-- ==== Sys2Proof/Certificates/Slice0/Obligations.lean ====
section
/-!
DEFINITION. The statements for the provers. Each says for all states and operands what the spec's rules say a command does; the hypotheses
speak of the state and the operands alone.
-/
open Sys2Proof Sys2Proof.Machine

/-- For every command c, every rest of a queue and every state s: one step of s with c at the front of its queue and the rest behind it is
exec of c on s with that rest as its queue. The queue is first in, first out (model: the block takes commands). (95_what_each_step_holds.md). -/
def Obligations.StepTakesFrontCommand : Prop :=
  (∀ (c : Instr) (rest : List Instr) (s : State), step { s with pending := c :: rest } = exec c { s with pending := rest })

/-- Design choice of the model (assumption 1): with no command waiting, a step answers the state after one tick. A time base that does not run
stands still; one that runs with no correction under way counts up by 1 and leaves everything outside the time base, the correction
counter and the hours in READY alone. (R28, R41, 01_architecture.md). -/
def Obligations.IdleStepTicks : Prop :=
  (∀ (s : State), s.pending = [] → s.tb.running = false → step s = .next s) ∧
  (∀ (s : State), s.pending = [] → s.tb.running = true → s.csc.slew = 0 → ∃ t, step s = .next t ∧ t.tb.count = s.tb.count + 1 ∧ t.csc.slew = 0 ∧
    { t with tb := { t.tb with count := s.tb.count }, csc := { t.csc with slewCnt := s.csc.slewCnt }, snag := { t.snag with runNs := s.snag.runNs } } = s)

/-- For every command and every state, exec answers a next state (no fault, no refusal), and the commands that wait are the same, in the same
order. A protection, an error flag, a SAFE entry or a reset is an effect on the state, never a stop of the block. (R50, 95_what_each_step_holds.md). -/
def Obligations.EveryCommandAnswersAndLeavesQueue : Prop :=
  (∀ (c : Instr) (s : State), ∃ t, exec c s = .next t ∧ t.pending = s.pending)

/-- For every state whose flash list is ascending and lists no erased byte, every step that answers a next state leaves it so: equal flash
contents stay equal data under every command and every tick. (R121, 03_startup_fuses_and_image.md). -/
def Obligations.FlashFormKeptByEveryStep : Prop :=
  (∀ (s t : State), Memory.wf s.nvm.flash = true → step s = .next t → Memory.wf t.nvm.flash = true)

/-- Call a state ready-safe when READY high implies: the block is in its run condition, READY has risen in the present start, no INSTANCE-SAFE
pair is held and no HALT has been decided. From every ready-safe state, every step that answers a next state leaves a ready-safe state:
READY falls with reset, SAFE, INSTANCE-SAFE and HALT, and rises only where none of them is in force. (R50, R55, R402, R406). -/
def Obligations.ReadyKeptSafeByEveryStep : Prop :=
  (∀ (s t : State), (s.pins.ready = true → s.su.cond = .run ∧ s.su.readyEver = true ∧ instSafeOrWorse s = false) → step s = .next t → t.pins.ready = true → t.su.cond = .run ∧ t.su.readyEver = true ∧ instSafeOrWorse t = false)

/-- Each life-cycle bit has three fuse cells and reads 1 exactly where two or three of them are blown. 0000, 0001, 0011 and 0111 code
MANUFACTURE, PROVISIONED, DEPLOYED and RETURNED; every other value codes no state, and a fuse read of step 2 that finds one ends the start
in SAFE with failure code 0x02. No transition leads to an earlier state: over every step that answers a next state, every life-cycle cell
that was blown is blown, every majority bit that read 1 reads 1, and where the cells coded a state before and code one after, the state
after is no earlier. Fuse words keep every 1 bit they had. (R103). -/
def Obligations.LifeCycleNeverGoesBack : Prop :=
  (∀ (c : BitVec 12) (i : Nat), i < 4 → (lcRead c).getLsbD i =
    (c.getLsbD (3 * i) && c.getLsbD (3 * i + 1) || c.getLsbD (3 * i) && c.getLsbD (3 * i + 2) || c.getLsbD (3 * i + 1) && c.getLsbD (3 * i + 2))) ∧
  (∀ (r : BitVec 4), (lcOf r = some .manufacture ↔ r = 0) ∧ (lcOf r = some .provisioned ↔ r = 1) ∧ (lcOf r = some .deployed ↔ r = 3) ∧
    (lcOf r = some .returned ↔ r = 7)) ∧
  (∀ (r : FuseRead) (s : State), s.su.cond = .run → s.su.stepNo = 2 → s.su.sub = 0 → s.snag.haltAt = none → s.su.fusesDone = false → fuseBad s.fus.words r = false → lcOf (lcRead s.fus.lcCells) = none → ∃ t, exec (.fuseLoadDone r) s = .next t ∧ t.su.cond = .safe ∧ t.su.stepNo = 0xF ∧ t.su.fail = 0x02) ∧
  (∀ (s t : State), step s = .next t → t.fus.lcCells &&& s.fus.lcCells = s.fus.lcCells ∧ lcRead t.fus.lcCells &&& lcRead s.fus.lcCells = lcRead s.fus.lcCells ∧
    (∀ a ∈ lcOf (lcRead s.fus.lcCells), ∀ b ∈ lcOf (lcRead t.fus.lcCells), lcCode a ≤ lcCode b) ∧
    ∀ x ∈ s.fus.words, ∃ y ∈ t.fus.words, y.1 = x.1 ∧ y.2 &&& x.2 = x.2)

/-- For every command other than POWER_ON_RESET_RELEASE, VBIAS_LOSS, RESET_N_FALL, RESET_N_RISE, TIMEBASE_LOCK and TIME_ANSWER_RX, and every
state: when it answers a next state, the time-base count is what it was. Time passes by ticks alone. (R28, R41, R393). -/
def Obligations.CountMovesOnlyByTheTimeBase : Prop :=
  (∀ (c : Instr) (s t : State), (match c with
    | .powerOnResetRelease _ _ | .vbiasLoss | .resetNFall _ | .resetNRise | .timebaseLock _ | .timeAnswerRx _ _ _ _ => False
    | _ => True) → exec c s = .next t → t.tb.count = s.tb.count)

/-- At State.reset the block is in its in-reset condition with power-on reset active; READY, ALIVE and PG_OUT are 0 and THR_REQ is 7; the
count is 0 and does not run; no command waits, the flash lists nothing and is in canonical form, no fault pair is held; PMBus PAGE is 0xFF
and SNG_ALERT_MASK is 0x1E. (R41, R50, R55, R66, 02_ports_and_integration.md, 15_faults_and_snag_unit.md, 17_register_and_command_reference.md). -/
def Obligations.ResetIsSafeAndIdle : Prop :=
  (State.reset.su.cond = .inReset ∧ State.reset.su.por = true ∧ State.reset.pins.ready = false ∧ State.reset.pins.alive = false ∧
    State.reset.pins.pgOut = false ∧ State.reset.pins.thrReq = 7 ∧ State.reset.tb.count = 0 ∧ State.reset.tb.running = false ∧
    State.reset.pending = [] ∧ State.reset.nvm.flash = [] ∧ Memory.wf State.reset.nvm.flash = true ∧ State.reset.snag.held = [] ∧
    State.reset.pmb.page = 0xFF ∧ State.reset.snag.mask = 0x1E ∧
    (State.reset.pins.ready = true → State.reset.su.cond = .run ∧ State.reset.su.readyEver = true ∧ instSafeOrWorse State.reset = false))

/-- Release of power-on reset with RESET_N high samples the straps and begins the start at step 2; with RESET_N low the block stays in reset.
Loss of VBIAS makes it unpowered with BIAS_OK low. A fall of RESET_N that passes the pulse filter puts a powered block in reset, a pulse below 100 ns never passes and one of 1 µs or more
always does; one that does not pass changes nothing; a rise, with power-on reset released,
begins the start at step 2 and samples no strap. After each, READY, ALIVE and PG_OUT are 0 and THR_REQ is 7, no fuse is loaded, no flash
command runs, the flash bytes, the fuse cells and the fuse words are as before, and all the rest of the block (time base, zones, module
stage, forecast, contexts, caps, energy, thermal, converter, Lath, Snag unit, BIST, cores, ports) is as at reset. (R50, R55, R458, 02_ports_and_integration.md, 03_startup_fuses_and_image.md). -/
def Obligations.ResetAndReleaseRows : Prop :=
  (∀ (id : Nat) (m : Bool) (s : State), s.su.por = true → s.su.resetN = true → id < 8 → ∃ t, exec (.powerOnResetRelease id m) s = .next t ∧ t.su.cond = .run ∧ t.su.stepNo = 2 ∧ t.su.por = false ∧
    t.su.cascId = id ∧ t.su.cascMaster = m ∧ t.pins.ready = false ∧ t.pins.alive = false ∧ t.pins.pgOut = false ∧ t.pins.thrReq = 7 ∧ t.fus.lcCells = s.fus.lcCells ∧ t.fus.words = s.fus.words ∧ t.fus.loaded = false ∧ t.nvm.flash = s.nvm.flash ∧ t.nvm.busy = none ∧
    { t with su := State.reset.su, rp := State.reset.rp, pins := State.reset.pins, fus := State.reset.fus, nvm := State.reset.nvm, csc := State.reset.csc, tap := State.reset.tap, pending := [] } =
      State.reset) ∧
  (∀ (id : Nat) (m : Bool) (s : State), s.su.por = true → s.su.resetN = false → id < 8 → ∃ t, exec (.powerOnResetRelease id m) s = .next t ∧ t.su.cond = .inReset ∧ t.su.por = false ∧ t.su.cascId = id ∧
    t.su.cascMaster = m ∧ t.pins.ready = false ∧ t.pins.alive = false ∧ t.pins.pgOut = false ∧ t.pins.thrReq = 7 ∧ t.fus.lcCells = s.fus.lcCells ∧ t.fus.words = s.fus.words ∧ t.fus.loaded = false ∧ t.nvm.flash = s.nvm.flash ∧ t.nvm.busy = none ∧
    { t with su := State.reset.su, rp := State.reset.rp, pins := State.reset.pins, fus := State.reset.fus, nvm := State.reset.nvm, csc := State.reset.csc, tap := State.reset.tap, pending := [] } =
      State.reset) ∧
  (∀ (s : State), ∃ t, exec .vbiasLoss s = .next t ∧ t.su.cond = .unpowered ∧ t.su.por = true ∧ t.pins.biasOk = false ∧ t.pins.ready = false ∧ t.pins.alive = false ∧ t.pins.pgOut = false ∧ t.pins.thrReq = 7 ∧ t.fus.lcCells = s.fus.lcCells ∧ t.fus.words = s.fus.words ∧ t.fus.loaded = false ∧ t.nvm.flash = s.nvm.flash ∧ t.nvm.busy = none ∧
    { t with su := State.reset.su, rp := State.reset.rp, pins := State.reset.pins, fus := State.reset.fus, nvm := State.reset.nvm, csc := State.reset.csc, tap := State.reset.tap, pending := [] } =
      State.reset) ∧
  (∀ (low : Nat) (s : State), s.su.cond ≠ .unpowered → passesFilter s low = true → ∃ t, exec (.resetNFall low) s = .next t ∧ t.su.cond = .inReset ∧ t.su.resetN = false ∧ t.su.por = s.su.por ∧
    t.su.cascId = s.su.cascId ∧ t.su.cascMaster = s.su.cascMaster ∧ t.pins.ready = false ∧ t.pins.alive = false ∧ t.pins.pgOut = false ∧ t.pins.thrReq = 7 ∧ t.fus.lcCells = s.fus.lcCells ∧ t.fus.words = s.fus.words ∧ t.fus.loaded = false ∧ t.nvm.flash = s.nvm.flash ∧ t.nvm.busy = none ∧
    { t with su := State.reset.su, rp := State.reset.rp, pins := State.reset.pins, fus := State.reset.fus, nvm := State.reset.nvm, csc := State.reset.csc, tap := State.reset.tap, pending := [] } =
      State.reset) ∧
  (∀ (s : State), s.su.resetN = false → s.su.por = false → s.su.cond = .inReset → ∃ t, exec .resetNRise s = .next t ∧ t.su.cond = .run ∧ t.su.stepNo = 2 ∧ t.su.resetN = true ∧
    t.su.cascId = s.su.cascId ∧ t.su.cascMaster = s.su.cascMaster ∧ t.pins.ready = false ∧ t.pins.alive = false ∧ t.pins.pgOut = false ∧ t.pins.thrReq = 7 ∧ t.fus.lcCells = s.fus.lcCells ∧ t.fus.words = s.fus.words ∧ t.fus.loaded = false ∧ t.nvm.flash = s.nvm.flash ∧ t.nvm.busy = none ∧
    { t with su := State.reset.su, rp := State.reset.rp, pins := State.reset.pins, fus := State.reset.fus, nvm := State.reset.nvm, csc := State.reset.csc, tap := State.reset.tap, pending := [] } =
      State.reset) ∧
  (∀ (low : Nat) (s : State), (low < 100 → passesFilter s low = false) ∧ (1000 ≤ low → passesFilter s low = true)) ∧
  (∀ (low : Nat) (s : State), passesFilter s low = false → exec (.resetNFall low) s = .next s)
***
## To do
Look above for lines with the word "cascMaster" and copy them all.

## Exercise response
    t.su.cascId = id ∧ t.su.cascMaster = m ∧ t.pins.ready = false ∧ t.pins.alive = false ∧ t.pins.pgOut = false ∧ t.pins.thrReq = 7 ∧ t.fus.lcCells = s.fus.lcCells ∧ t.fus.words = s.fus.words ∧ t.fus.loaded = false ∧ t.nvm.flash = s.nvm.flash ∧ t.nvm.busy = none ∧
    t.su.cascMaster = m ∧ t.pins.ready = false ∧ t.pins.alive = false ∧ t.pins.pgOut = false ∧ t.pins.thrReq = 7 ∧ t.fus.lcCells = s.fus.lcCells ∧ t.fus.words = s.fus.words ∧ t.fus.loaded = false ∧ t.nvm.flash = s.nvm.flash ∧ t.nvm.busy = none ∧
    t.su.cascId = s.su.cascId ∧ t.su.cascMaster = s.su.cascMaster ∧ t.pins.ready = false ∧ t.pins.alive = false ∧ t.pins.pgOut = false ∧ t.pins.thrReq = 7 ∧ t.fus.lcCells = s.fus.lcCells ∧ t.fus.words = s.fus.words ∧ t.fus.loaded = false ∧ t.nvm.flash = s.nvm.flash ∧ t.nvm.busy = none ∧
    t.su.cascId = s.su.cascId ∧ t.su.cascMaster = s.su.cascMaster ∧ t.pins.ready = false ∧ t.pins.alive = false ∧ t.pins.pgOut = false ∧ t.pins.thrReq = 7 ∧ t.fus.lcCells = s.fus.lcCells ∧ t.fus.words = s.fus.words ∧ t.fus.loaded = false ∧ t.nvm.flash = s.nvm.flash ∧ t.nvm.busy = none ∧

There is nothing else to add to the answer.